Why Quentin Tarantino is embarrassed by his screenplays
“When I’m writing,” Quentin Tarantino says, “it’s about the page.” He approaches his screenplays as though they were literary works of conventional fiction, so much so, in fact, that he even writes backstories for characters that will never see the light of day just to provide depth for the actors to draw on. He takes the writing so seriously that he opines: “If I do my job right, by the end of the script, I should be having the thought, ‘Y’know, if I was just to publish this now and not make it, I’m done. I’ve done it. I could actually be okay with just saying, ‘That’s it’.”
With Once Upon a Time in Hollywood, he half realised this fantasy by turning the screenplay subsequently into his first literary novel. The book was everything we have come to expect from Tarantino.

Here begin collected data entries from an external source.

/-- Where the tree walk over the bits the reader still has reaches a leaf, DECODE's loop emits the leaf's symbol and
leaves the bits after it. -/
theorem decodeLoop_symbol (w : Word) (fuel : Nat) {s : State} (hf : LinksFall s) (hr : ReaderOk s)
    (ho : s.rstate = .opened) (ht : s.trailingByte.toNat ≤ 8) (hn : s.cursor.val < fuel) {c : Byte} {rest : List Bool}
    (hd : s.decodeFrom s.cursor s.readerBits = .symbol c rest) :
    ∃ t, decodeLoop w fuel s = .next t ∧ Decodes s t c rest := by
  induction fuel generalizing s with
  | zero => exact absurd hn (Nat.not_lt_zero _)
  | succ fuel ih =>
    have hnext : s.hasNext = true := (hasNext_iff_bits hr ho).2 fun hnil => by rw [hnil] at hd; cases hd
    obtain ⟨u, hu, hbits, htrail, hru, hframe⟩ := readBitCore_delivers hr hnext (not_formatNext ht) w
    unfold State.sameButWindow at hframe
    have hnode : u.node = s.node := by rw [hframe]
    have hcursor : u.cursor = s.cursor := by rw [hframe]
    have hfu : LinksFall u := by rw [hframe]; exact ⟨hf.leaf, hf.left, hf.right⟩
    rw [← decodeFrom_congr hnode, ← hcursor, hbits] at hd
    cases hc : u.childOf u.cursor s.nextBit with
    | none => simp [State.decodeFrom, hc] at hd
    | some d =>
      simp only [State.decodeFrom, hc] at hd
      by_cases hk : (u.nodeAt d).kind = .leaf
      · rw [if_pos hk] at hd
        cases hd
        refine ⟨{ u with result := decodedResult (u.nodeAt d).sym, cursor := u.root }, ?_, rfl, rfl, htrail, ?_⟩
        · simp only [decodeLoop, hnext, hu, decodeStep_leaf w hc hk, Bool.true_eq_false, if_false]
        · rw [hframe]
      · rw [if_neg hk] at hd
        have hlt := childOf_lt hfu hc
        obtain ⟨t, he, hdec⟩ := ih (s := { u with cursor := d }) ⟨hfu.leaf, hfu.left, hfu.right⟩ hru
          (by rw [hframe]; exact ho) (htrail ▸ ht) (by rw [hcursor] at hlt; show d.val < fuel; omega)
          ((decodeFrom_congr (s := u) (t := { u with cursor := d }) rfl d u.readerBits).trans hd)
        refine ⟨t, ?_, hdec.result, hdec.bits, hdec.trailing.trans htrail, ?_⟩
        · simp only [decodeLoop, hnext, hu, decodeStep_inner w hc hk, Bool.true_eq_false, if_false]
          exact he
        · have hframe' := hdec.frame
          rw [hframe] at hframe'
          exact hframe'

/-- DECODE of a symbol from an open reader over a frame with a legal trailing byte (R201, R202). -/
theorem exec_decode_symbol {s : State} (hf : s.fault = .noFault) (hi : Inv s) (hs : s.tstate = .valid)
    (ho : s.rstate = .opened) (ht : s.trailingByte.toNat ≤ 8) {c : Byte} {rest : List Bool}
    (hd : s.decodeFrom s.cursor s.readerBits = .symbol c rest) :
    ∃ t, exec .decodeSym s = .next t ∧ Decodes s t c rest := by
  obtain ⟨t, he, hdec⟩ := decodeLoop_symbol (encode .decodeSym) nodeCount (hi.validLayout hs).linksFall hi.readerOk ho ht
    s.cursor.isLt hd
  refine ⟨t, ?_, hdec⟩
  simp only [exec, execDecode, unlessFaulted_run hf, hs, ho]
  exact he

/-- Settles O53: the code is the path to the symbol's leaf, and DECODE walks it. -/
theorem decodeInvertsEncode : Obligations.DecodeInvertsEncode := by
  intro s sym rest hf hi htable ho ht hcursor hc hbits
  obtain ⟨hs, -, -, i, hw, hk, rfl⟩ := htable.entry hc
  have hv := hi.validLayout hs
  have hd : s.decodeFrom s.cursor s.readerBits = .symbol (s.nodeAt i).sym rest := by
    rw [hbits, hcursor]
    exact decodeFrom_walk hv.linksFall hk rest _ (by rw [root_inner hv]; decide) hw
  obtain ⟨t, he, hdec⟩ := exec_decode_symbol hf hi hs ho ht hd
  refine ⟨t, he, hdec.result, hdec.bits, hdec.trailing, ?_⟩
  rw [hcursor]
  exact hdec.frame

end Sys2Proof.Machine

/-! # The writer and the symbol encoder (spec/43_writer.md R161 to R169) -/

namespace Sys2Proof.Machine

/-! ## The words of the commands (R90, R95) -/

theorem encode_wbit (b : Bool) : encode (.wbit b) = 0x31000000#32 ||| (BitVec.ofBool b).setWidth 32 := by
  cases b <;> decide

theorem encode_encodeSym (c : Byte) : encode (.encodeSym c) = 0x33000000#32 ||| c.setWidth 32 :=
  encode_eq_opWord_or_operand (i := .encodeSym c) (show Opcode.encodeSym.code ++ 0#24 = _ by decide)

/-! ## What each command answers with no fault recorded -/

section
variable {s : State} (hf : s.fault = .noFault)
include hf

theorem exec_wopen_open (h : s.arg.toNat ≤ s.cfg.obufSize) :
    exec .wopen s = .next { s with
      wacc := 0, wn := 0, olen := 0, wlimit := s.arg.extractLsb' 0 21, wstate := .opened } := by
  simp only [exec, execWopen, unlessFaulted_run hf]
  exact if_neg h.not_gt

theorem exec_wopen_refuse (h : s.cfg.obufSize < s.arg.toNat) :
    exec .wopen s = .next { s with
      fault := .badArgument, faultInfo0 := s.arg, faultInfo1 := BitVec.ofNat 32 s.cfg.obufSize,
      faultCmd := encode .wopen } := by
  simp only [exec, execWopen, State.limitOperand, unlessFaulted_run hf, if_pos h, raise_first hf]

theorem raiseWriterState_first (w : Word) :
    raiseWriterState w s = { s with
      fault := .writerState, faultInfo0 := s.wstate.code.setWidth 32, faultInfo1 := 0, faultCmd := w } :=
  raise_first hf ..

/-- The capacity guard (R162): the writer is FAILED and the fault recorded. -/
theorem raise_capacityExceeded (i0 i1 w : Word) :
    raise .capacityExceeded i0 i1 w { s with wstate := .failed } = { s with
      wstate := .failed, fault := .capacityExceeded, faultInfo0 := i0, faultInfo1 := i1, faultCmd := w } :=
  raise_first (s := { s with wstate := .failed }) hf ..

theorem exec_wbit_notOpened (ho : s.wstate ≠ .opened) (b : Bool) :
    exec (.wbit b) s = .next (raiseWriterState (encode (.wbit b)) s) := by
  simp only [exec, execWbit, unlessFaulted_run hf, if_pos ho]

theorem exec_wbit_opened (ho : s.wstate = .opened) (b : Bool) :
    exec (.wbit b) s = .next (writeBitCore (encode (.wbit b)) b s).state := by
  simp only [exec, execWbit, unlessFaulted_run hf, if_neg (not_not.2 ho), Ran.outcome_eq]

theorem exec_wclose_notOpened (ho : s.wstate ≠ .opened) :
    exec .wclose s = .next (raiseWriterState (encode .wclose) s) := by
  simp only [exec, execWclose, unlessFaulted_run hf, if_pos ho]

theorem exec_wclose_opened (ho : s.wstate = .opened) :
    exec .wclose s = .next (closeWriter (encode .wclose) s).state := by
  simp only [exec, execWclose, unlessFaulted_run hf, if_neg (not_not.2 ho), Ran.outcome_eq]

theorem exec_encode_notOpened (htv : s.tvalid = true) (ho : s.wstate ≠ .opened) (c : Byte) :
    exec (.encodeSym c) s = .next (raiseWriterState (encode (.encodeSym c)) s) := by
  simp only [exec, execEncode, unlessFaulted_run hf, htv, Bool.true_eq_false, if_false, if_pos ho]

theorem exec_encode_unknown (htv : s.tvalid = true) (ho : s.wstate = .opened) {c : Byte}
    (hc : (s.ctAt c).valid = false) :
    exec (.encodeSym c) s = .next { s with
      fault := .unknownSymbol, faultInfo0 := c.setWidth 32, faultInfo1 := 0, faultCmd := encode (.encodeSym c) } := by
  simp only [exec, execEncode, unlessFaulted_run hf, htv, Bool.true_eq_false, if_false, if_neg (not_not.2 ho),
    if_pos hc, raise_first hf, zext32]

theorem exec_encode_opened (htv : s.tvalid = true) (ho : s.wstate = .opened) {c : Byte}
    (hc : (s.ctAt c).valid = true) :
    exec (.encodeSym c) s = .next (writeBits (encode (.encodeSym c)) (s.ctAt c).bits s).state := by
  simp only [exec, execEncode, unlessFaulted_run hf, htv, Bool.true_eq_false, if_false, if_neg (not_not.2 ho), hc,
    Ran.outcome_eq]

end

/-- Settles O44: the three checks of R169 in their order. -/
theorem encodeFaultsInOrder : Obligations.EncodeFaultsInOrder := by
  intro s c hf
  rw [← encode_encodeSym]
  refine ⟨fun htv => exec_encode_noTable hf htv c, fun htv ho => ?_, fun htv ho hc => exec_encode_unknown hf htv ho hc⟩
  rw [exec_encode_notOpened hf htv ho, raiseWriterState_first hf]

/-! ## A byte emitted (R162) -/

/-- The state after emitByte has stored `v`. -/
def State.emitted (s : State) (v : Byte) : State := { s.setObuf s.olen.toNat v with olen := s.olen + 1 }

theorem emitByte_emitted {s : State} (h : s.olen.toNat < s.wlimit.toNat) (w : Word) (v : Byte) :
    emitByte w v s = .ok (s.emitted v) := emitByte_room h w v

theorem emitted_sameButWriter (s : State) (v : Byte) : s.sameButWriter (s.emitted v) := rfl

theorem emitted_olen {s : State} (h : s.olen.toNat < s.wlimit.toNat) (v : Byte) :
    (s.emitted v).olen.toNat = s.olen.toNat + 1 := olen_succ h

theorem emitted_outputFrame {s : State} (h : s.olen.toNat < s.wlimit.toNat) (v : Byte) :
    (s.emitted v).outputFrame = s.outputFrame ++ [v] := outputFrame_emit h v

@[simp] theorem emitted_obufByte_same (s : State) (v : Byte) : (s.emitted v).obufByte s.olen.toNat = v :=
  setObuf_obufByte_same s ..

theorem emitted_obufByte_other (s : State) (v : Byte) {k : Nat} (h : k ≠ s.olen.toNat) :
    (s.emitted v).obufByte k = s.obufByte k := setObuf_obufByte_other s v h

/-! ## WBIT (R163, R164) -/

/-- Settles O39: a pending bit or, at WN = 7, a byte emitted. -/
theorem wbitAppendsItsBit : Obligations.WbitAppendsItsBit := by
  intro s b hf _ ho hroom
  rw [exec_wbit_opened hf ho]
  by_cases hn : s.wn = 7
  · have hl := hroom hn
    rw [writeBitCore_flush hn hl]
    exact ⟨_, rfl, writerBits_flush hn hl b, rfl, fun h => absurd hn h, fun _ =>
      ⟨rfl, rfl, olen_succ hl, emitted_obufByte_same s _, fun _ => emitted_obufByte_other s _⟩⟩
  · rw [writeBitCore_pending hn]
    exact ⟨_, rfl, writerBits_pending hn b, rfl, fun _ => ⟨wn_succ hn, rfl, fun _ => rfl⟩, fun h => absurd h hn⟩

/-! ## WCLOSE (R165, R166) -/

/-- The state a completed WCLOSE leaves. -/
def State.closed (s : State) : State :=
  { (s.emitted s.partialByte).emitted (s.wn.setWidth 8) with wacc := 0, wn := 0, wstate := .closed }

theorem closed_frame (s : State) :
    s.closed = { s with wacc := 0, wn := 0, wstate := .closed, olen := s.closed.olen, obuf := s.closed.obuf } := by
  have hframe : s.sameButWriter ((s.emitted s.partialByte).emitted (s.wn.setWidth 8)) :=
    State.sameButWriter.trans (emitted_sameButWriter s _) (emitted_sameButWriter _ _)
  unfold State.sameButWriter at hframe
  rw [State.closed, hframe]

/-- With no room WCLOSE stores nothing. -/
theorem closeWriter_full {s : State} (h : s.wlimit.toNat ≤ s.olen.toNat) (w : Word) :
    closeWriter w s =
      .raised (raise .capacityExceeded (zext32 s.olen) (zext32 s.wlimit) w { s with wstate := .failed }) := by
  simp only [closeWriter, emitByte_full h, Ran.andThen_raised]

As is often the case when famous writers transition to literature, it was impossible to divorce his personality from the page. With Tarantino, however, this was unapologetically so—three-page musings on the history of cinema supposedly taking place in the mind of the main character were really just vessels for the director to seep into the mind of one of his creations.

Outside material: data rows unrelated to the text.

-- ==== Sys2Proof/Machine/DevRead.lean ====
section
/-! DEFINITION. What the device registers read as (R391 to R395 of spec/29_host_and_tenancy.md), with what they report on: links
(R349, R352), beds, easels and queues. -/

namespace Sys2Proof.Machine

/-- The neighbours of a tower in link order (R349). -/
def neighbours (t : Nat) : List Nat := [1, 2, 4, 7].map fun m => t ^^^ m

/-- The tower at the other end of a link (R349). -/
def linkPeer (t link : Nat) : Nat := (neighbours t).getD link t

/-- A link joins two present towers and has not failed. -/
def linkUp (s : State) (t link : Nat) : Bool :=
  decide (link < 4) && towerPresent s t && towerPresent s (linkPeer t link) && !(s.guard t).down.contains link

/-- An easel by number. -/
def State.easel (s : State) (e : Nat) : Easel := fget Easel.fresh s.easels e

/-- A queue by number. -/
def State.queue (s : State) (n : Nat) : Option UQueue := flook s.queues n

/-- The value of ECTL (R394). -/
def ectlValue (s : State) (e : Nat) : Word :=
  let x := s.easel e
  let stopped : Bool := match x.que with
    | some n => (s.queue n).any fun u => decide (u.st = 2)
    | none => false
  BitVec.ofNat 64 (x.basin * 2 ^ 8 + x.pri * 16 + (if stopped then 2 else 0) + (if x.que.isSome then 1 else 0))

/-- The OWNER of a bed, in the layout of TENANT (R392). -/
def bedOwner (s : State) (t bed : Nat) : Word := fget 0x40 (s.tower t).owners bed

/-- A move of a bed is in progress. -/
def moving (s : State) (t bed : Nat) : Bool := s.bedMoves.any fun m => decide (m.tower = t) && decide (m.bed = bed)

/-! ### The blocks (R391) -/

/-- A register of the device range by block. -/
inductive DevReg where
  | tower (t off : Nat)
  | die (i off : Nat)
  | basin (b off : Nat)
  | atelier (off : Nat)
  | none
  deriving DecidableEq, Repr

/-- The register at an 8-aligned physical address. -/
def devReg (pa : Nat) : DevReg :=
  if 0x0F0000000000 ≤ pa ∧ pa < 0x0F0008000000 then .tower ((pa - 0x0F0000000000) / 0x1000000) (pa % 0x1000000)
  else if 0x0F1000000000 ≤ pa ∧ pa < 0x0F1002000000 then .die ((pa - 0x0F1000000000) / 0x1000000) (pa % 0x1000000)
  else if 0x0F2000000000 ≤ pa ∧ pa < 0x0F2000040000 then .basin ((pa - 0x0F2000000000) / 0x1000) (pa % 0x1000)
  else if 0x0F3000000000 ≤ pa ∧ pa < 0x0F3000001000 then .atelier (pa % 0x1000)
  else .none

/-- A flag as a number. -/
def bit (b : Bool) (n : Nat) : Nat := if b then 2 ^ n else 0

/-- TWRSTAT (R392). -/
def twrStat (s : State) (t : Nat) : Nat :=
  let x := s.guard t
  ((x.stored.map fun c => c.no).getD 0) % 2 ^ 32 * 2 ^ 32 +
    bit (linkUp s t 0) 8 + bit (linkUp s t 1) 9 + bit (linkUp s t 2) 10 + bit (linkUp s t 3) 11 +
    bit x.resetDue 3 + bit x.stored.isSome 2 + bit x.on 1 + 1

/-- LINKRETRY (R392). -/
def linkRetry (x : Guard) : Nat := fget 0 x.retry 0 + fget 0 x.retry 1 * 2 ^ 16 + fget 0 x.retry 2 * 2 ^ 32 + fget 0 x.retry 3 * 2 ^ 48

/-- A register of a tower block (R392); every register of an absent tower reads 0 (R391). -/
def towerReg (s : State) (t off : Nat) : Nat :=
  if !towerPresent s t then 0
  else if off = 0x000 then twrStat s t
  else if off = 0x008 then (s.guard t).interval * 2 ^ 32 + bit (s.guard t).on 0
  else if off = 0x020 then (s.guard t).ecc.toNat
  else if off = 0x028 then linkRetry (s.guard t)
  else if 0x100 ≤ off ∧ off < 0x180 ∧ off % 8 = 0 then
    let b := (off - 0x100) / 8
    (bedOwner s t b).toNat % 128 + bit (moving s t b) 7
  else 0

/-- A register of a basin block (R393). -/
def basinReg (x : Basin) (off : Nat) : Nat :=
  match off with
  | 0x000 => x.fqhdr.toNat
  | 0x008 => x.ptroot.toNat
  | 0x010 => x.waymask.toNat
  | 0x018 => x.quantum.toNat
  | 0x020 => x.vtmap.toNat
  | 0x028 => bit x.resetting 1 + bit x.isOpen 0
  | _ => 0

/-- A register of an I/O die block (R394). -/
def dieReg (s : State) (i off : Nat) : Nat :=
  let e := 512 * i + off / 16
  if 512 * 16 ≤ off then 0 else if off % 16 = 0 then (s.easel e).eqhdr.toNat else if off % 16 = 8 then (ectlValue s e).toNat else 0

/-- The value of a device register; an address that no table lists reads 0 (R391). -/
def deviceRead (s : State) (pa : Nat) : Word :=
  BitVec.ofNat 64 (match devReg pa with
    | .tower t off => towerReg s t off
    | .die i off => dieReg s i off
    | .basin b off => basinReg (s.basin b) off
    | .atelier 0 => s.afqhdr.toNat
    | .atelier 8 => min s.afqlost (2 ^ 64 - 1)
    | _ => 0)

/-- The bytes of a device register that a load reads (R391). -/
def deviceBytes (s : State) (pa size : Nat) : List Byte := ((leBytes 8 (deviceRead s (pa / 8 * 8)).toNat).drop (pa % 8)).take size

end Sys2Proof.Machine
end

In essence, although his screenplays might be as bombastic as bank heists and reimagined history, they are, in their own way, deeply personal. Hell, he even manages to squeeze his patently obvious foot fetish into each of them. This was a truth that he was happy to divulge in conversation with Charlie Rose when discussing the art of the screenplay.
“To me, all the movies are very personal when I look at them,” he said. “Now, I don’t mean that I’m some crook, but what I mean is like this group of friends will look at it and go, ‘Oh Quentin, I can’t believe you talked about that.’ This old girlfriend will go, ‘Oh Jeez, Quentin.’ You should be semi-embarrassed about certain people seeing your movie when you’re finished if you are working on a personal level.”
In other words, Tarantino’s old school chum who doesn’t believe in tipping was left red-faced when a drunken discussion wound up in Reservoir Dogs, and his ex-girlfriend who tried to get him to shut up for a second recognised herself in the Pulp Fiction moment where the ability to “shut the fuck up for a minute” was lauded with relieved praise.
These little personal moments fill Tarantino’s films with a sense of depth. After all, if you placed plots like Inglorious Basterds or Django Unchained in the wrong hands then they could come across as pretty hammy, but Tarantino embellishes them with a wealth of literary weight. It is a hefty dollop of nuance that comes from his own life experience and while this might induce embarrassing moments, as far as he is concerned, if you’re not left blushing by your own screenplay then it isn’t worth its salt. “I don’t want to make that blanket a statement,” he says, “but I guess for me, [the work isn’t authentic if you’re not embarrassed by it], yeah.”
This embarrassment, he believes, is a sign that you have put a piece of individualism in the film. “You should have this little voice inside you saying, ‘Tell the truth, tell the truth, tell the truth’. Reveal a few secrets in here.” The truth for Tarantino is his life experience, “that’s the truth as I know it,” he says. That is the undeniable triumph of Tarantino—there is no doubt that he puts a portion of himself up on screen, even without the cameos, because if the credits were hidden from you, you’d still be able to spot a new Tarantino picture from a mile off.